Problem statement: What do the lines say from the start of the entries through the one containing "of the spec's"? Repeat them exactly.

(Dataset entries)
-- ==== Sys2Proof/Tests/Slice0.lean ====
section
/-! SUPPORT. Tests: the smoke test of WellFormed, words written out from the spec's encoding, one step per test with the values
of the spec's vectors (95_test_vectors.md), and, for every statement with hypotheses, states and operands that meet them. -/

namespace Sys2Proof.Tests

open Sys2Proof.Machine Sys2Proof.Safety

/-! The states the tests run on. -/

/-- The illustrative configuration of 95_test_vectors.md, section 0 (93_implementation_defined.md G3). -/
def illus : Config where
  lpsScale := #v[32768, 26214, 20971, 16777, 13421, 10737, 8589, 6871, 5497, 4398, 3518, 2814, 2251, 1801, 1441, 1152]
  transMps := #v[1, 2, 3, 4, 5, 6, 7, 8, 9, 10, 11, 12, 13, 14, 15, 15]
  transLps := #v[0, 0, 0, 1, 2, 3, 4, 5, 6, 7, 8, 9, 10, 11, 12, 13]
  scanInter := #v[0, 1, 4, 8, 5, 2, 3, 6, 9, 12, 13, 10, 7, 11, 14, 15]
  scanField := #v[0, 4, 1, 8, 12, 5, 9, 13, 2, 6, 10, 14, 3, 7, 11, 15]
  outCap := 65536
  inCap := 65536
  coreBase := 0

/-- The illustrative configuration with small buffers. -/
def small : Config := { illus with outCap := 2, inCap := 1024 }

/-- A configuration that breaks rule R10: every width split gives an LPS width of 0. -/
def zeroWidths : Config := { illus with lpsScale := Vector.replicate 16 0 }

/-- Right after reset, with a configuration and the host's accesses. -/
def fresh (c : Config) (h : List HostEvent) : State := State.afterReset c 0 h

/-- After reset, with an accepted stream. -/
def loaded (bytes : List Byte) : State :=
  { fresh illus [] with dec := { DecUnit.reset 0 with
      inBuf := bytes.zipIdx.map fun p => (p.2, p.1), inLen := BitVec.ofNat 17 bytes.length,
      len := BitVec.ofNat 17 bytes.length, ready := true } }

/-- After reset, with a block to encode: the coefficients in raster order. -/
def withGrid (c : Config) (g : Coefs) : State :=
  { fresh c [] with enc := { EncUnit.reset 0 with coefIn := g } }

/-- The block of vector V-B2: 3, -1 and 2 in the rows' first places. -/
def knownGrid : Coefs := #v[3, 0xFFFF, 0, 0, 2, 0, 0, 0, 0, 0, 0, 0, 0, 0, 0, 0]

/-- An open session at the last row of vector V-E1's trace. -/
def openSession : State :=
  { fresh illus [] with enc := { EncUnit.reset 0 with r := 312, l := 17768, cnt := 1, active := true } }

/-- An open session whose produced bytes fill a capacity of 2, one shift before a byte. -/
def fullSession : State :=
  { fresh small [] with enc := { EncUnit.reset 0 with
      r := 256, l := 0, cnt := 0, pendValid := true, pend := 0x4F, outLen := 1, outBuf := [(0, 0x12)], active := true } }

/-- The answer of a procedure that went through. -/
def answer {σ α : Type} : Res σ α → Option α
  | .ok a _ => some a
  | .raised _ _ => none

/-- The bytes of the encoder's output. -/
def outBytes (s : State) : List Byte := (List.range s.enc.outLen.toNat).map s.enc.outByteAt

/-! WellFormed: one ill-formed set of fields per check, each refused. -/

theorem test_wf_accepts : (CmdFields.mk 0x4 0 0 0 31 1 0).wellFormed = true := by decide
theorem test_wf_opcodeDefined : (CmdFields.mk 0xB 0 0 0 0 0 0).wellFormed = false := by decide
theorem test_wf_reserved7 : (CmdFields.mk 0x4 0 0 1 0 0 0).wellFormed = false := by decide
theorem test_wf_reservedHigh : (CmdFields.mk 0x4 0 0 0 0 0 0x20000).wellFormed = false := by decide
theorem test_wf_blk : (CmdFields.mk 0x4 1 0 0 0 0 0).wellFormed = false := by decide
theorem test_wf_comp : (CmdFields.mk 0x9 0 2 0 0 0 0).wellFormed = false := by decide
theorem test_wf_ctx : (CmdFields.mk 0x6 0 0 0 1 0 0).wellFormed = false := by decide
theorem test_wf_bin : (CmdFields.mk 0x9 0 0 0 0 1 0).wellFormed = false := by decide

/-! Decoding: words written out bit by bit, `BIN CTX 0 COMP BLK OP` from bit 13 down (rule R70). -/

theorem test_decode_nop : decode 0b0_00000_0_00_0_0000 = .command .nop := by decide
theorem test_decode_encCtxReset : decode 0b0_00000_0_00_0_0001 = .command .encCtxReset := by decide
theorem test_decode_decCtxReset : decode 0b0_00000_0_00_0_0010 = .command .decCtxReset := by decide
theorem test_decode_encStart : decode 0b0_00000_0_00_0_0011 = .command .encStart := by decide
theorem test_decode_encBin : decode 0b1_10010_0_00_0_0100 = .command (.encBin 18 true) := by decide
theorem test_decode_encFinish : decode 0b0_00000_0_00_0_0101 = .command .encFinish := by decide
theorem test_decode_encBlock : decode 0b0_00000_0_10_1_0110 = .command (.encBlock .field .chroma2) := by decide
theorem test_decode_decLoad : decode 0b0_00000_0_00_0_0111 = .command .decLoad := by decide
theorem test_decode_decStart : decode 0b0_00000_0_00_0_1000 = .command .decStart := by decide
theorem test_decode_decBin : decode 0b0_01101_0_00_0_1001 = .command (.decBin 13) := by decide
theorem test_decode_decBlock : decode 0b0_00000_0_01_0_1010 = .command (.decBlock .inter .chroma1) := by decide
theorem test_decode_reserved_opcode : decode 0x0000000B = .illegal (.reservedOpcode 0xB) := by decide
theorem test_decode_reserved_bit : decode 0x00000084 = .illegal .reservedBits := by decide
theorem test_decode_unused_field : decode 0x00002009 = .illegal .unusedField := by decide

/-- V-E1's word for bin 1 in context 1. -/
theorem test_encode_encBin : encode (.encBin 1 true) = 0x00002104 := by decide

theorem test_decodeTableWord : decodeTableWord 32 0x00001009 = some (.decBin 16) := by decide

/-- The step after `withFetchWord` runs that command: ENC_START opens a session at reset. -/
theorem test_withFetchWord : step (State.reset.withFetchWord 32 0x00000003) = execEncStart State.reset := by rfl

/-! Single commands. -/

/-- NOP sets ERR to OK and keeps FAULT (vector V-S2: a NOP after a fault reads 0x00000020). -/
theorem test_nop :
    (after .nop { fresh illus [] with status := ⟨false, false, true, .shortStream⟩ }).statusWord = 0x00000020 := by decide

theorem test_encCtxReset :
    (after .encCtxReset { fresh illus [] with enc := { EncUnit.reset 0 with ctx := Vector.replicate 32 ⟨true, 9⟩ } }).enc.ctx
      = Vector.replicate 32 ⟨false, 0⟩ := by decide

theorem test_decCtxReset :
    (after .decCtxReset { fresh illus [] with dec := { DecUnit.reset 0 with ctx := Vector.replicate 32 ⟨true, 9⟩ } }).dec.ctx
      = Vector.replicate 32 ⟨false, 0⟩ := by decide

/-- ENC_START from an open session: V-E1's start row, and ENC_ACTIVE in STATUS. -/
theorem test_encStart :
    let t := after .encStart openSession
    (t.enc.r, t.enc.l, t.enc.cnt, t.enc.outLen, t.statusWord) = (510, 0, 8, 0, 0x00000002) := by decide

/-- V-E1, row 3: the LPS path in context entry (0, 2), two shifts, and the entry's new state. -/
theorem test_encBin_lps :
    let t := after (.encBin 0 true) { fresh illus [] with enc := { EncUnit.reset 0 with
      r := 307, l := 0, cnt := 7, active := true, ctx := CtxTable.init.put 0 ⟨false, 2⟩ } }
    (t.enc.r, t.enc.l, t.enc.cnt, t.enc.ctx.get 0) = (392, 836, 5, ⟨false, 0⟩) := by decide +kernel

/-- ENC_BIN on a closed session raises NOT_STARTED (rule R107). -/
theorem test_encBin_notStarted : (after (.encBin 0 true) (fresh illus [])).statusWord = 0x00000920 := by decide

/-- V-E1: ENC_FINISH gives 45 68, R = 256, L = 0, CNT = 7. -/
theorem test_encFinish :
    let t := after .encFinish openSession
    outBytes t = [0x45, 0x68] ∧ (t.enc.r, t.enc.l, t.enc.cnt, t.enc.pendValid, t.enc.active) = (256, 0, 7, false, false) := by
  decide +kernel

/-- V-B2: the stream of the known block. -/
theorem test_encBlock : outBytes (after (.encBlock .inter .luma) (withGrid illus knownGrid)) = [0xD9, 0xC0, 0x27, 0x00] := by
  decide +kernel

/-- V-S4: OUT_OVERFLOW with a capacity of 2. -/
theorem test_encBlock_overflow :
    (after (.encBlock .inter .luma) (withGrid small knownGrid)).statusWord = 0x00000720 := by decide +kernel

/-- V-D4: IN_LEN = 2000 with IN_CAP = 1024. -/
theorem test_decLoad_badLen :
    (after .decLoad { fresh small [] with dec := { DecUnit.reset 0 with inLen := 2000 } }).statusWord = 0x00000420 := by decide

/-- V-D1: ff 12 34, the leading 0xFF skipped. -/
theorem test_decStart :
    let t := after .decStart (loaded [0xFF, 0x12, 0x34])
    (t.dec.code, t.dec.res, t.dec.nres, t.dec.cur, t.statusWord) = (36, 0x34, 7, 3, 0x0000000C) := by decide +kernel

/-- V-D1: ff ff 00 raises STREAM_INVALID. -/
theorem test_decStart_invalid :
    let t := after .decStart (loaded [0xFF, 0xFF, 0x00])
    (t.dec.cur, t.dec.ready, t.dec.active, t.statusWord) = (3, false, false, 0x00000520) := by decide +kernel

/-- V-D2, row 3: the LPS, two bits taken in, BIN set. -/
theorem test_decBin :
    let s := loaded [0x45, 0x68]
    let t := after (.decBin 0) { s with dec := { s.dec with
      r := 307, code := 277, res := 0x68, nres := 6, cur := 2, active := true, ctx := CtxTable.init.put 0 ⟨false, 2⟩ } }
    (t.dec.r, t.dec.code, t.dec.nres, t.statusWord, t.dec.ctx.get 0) = (392, 274, 4, 0x0000001C, ⟨false, 0⟩) := by
  decide +kernel

/-- V-B2: the known block's stream decodes to its signs, 1, -1 and 1, with the cursor at 4. -/
theorem test_decBlock :
    let t := after (.decBlock .inter .luma) (loaded [0xD9, 0xC0, 0x27, 0x00])
    t.dec.coefOut = #v[1, 0xFFFF, 0, 0, 1, 0, 0, 0, 0, 0, 0, 0, 0, 0, 0, 0] ∧ t.dec.cur = 4 := by decide +kernel

/-- V-E3: a carry with one deferred 0xFF writes PEND + 1 and a zero. -/
theorem test_emit_carry :
    let u := EncUnit.resolve 0x101 { EncUnit.reset 0 with
      pendValid := true, pend := 0x34, ffRun := 1, outLen := 1, outBuf := [(0, 0x4F)] }
    u.outBuf = [(0, 0x4F), (1, 0x35), (2, 0x00)] ∧ u.pend = 0x01 ∧ u.ffRun = 0 := by decide +kernel

/-- A read of ENC_PENDING (rule R50): PEND_VALID in bit 8. -/
theorem test_read_encPending : fullSession.readReg .encPending = 0x0000014F := by decide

The answer:
-- ==== Sys2Proof/Tests/Slice0.lean ====
section
/-! SUPPORT. Tests: the smoke test of WellFormed, words written out from the spec's encoding, one step per test with the values
of the spec's vectors (95_test_vectors.md), and, for every statement with hypotheses, states and operands that meet them. -/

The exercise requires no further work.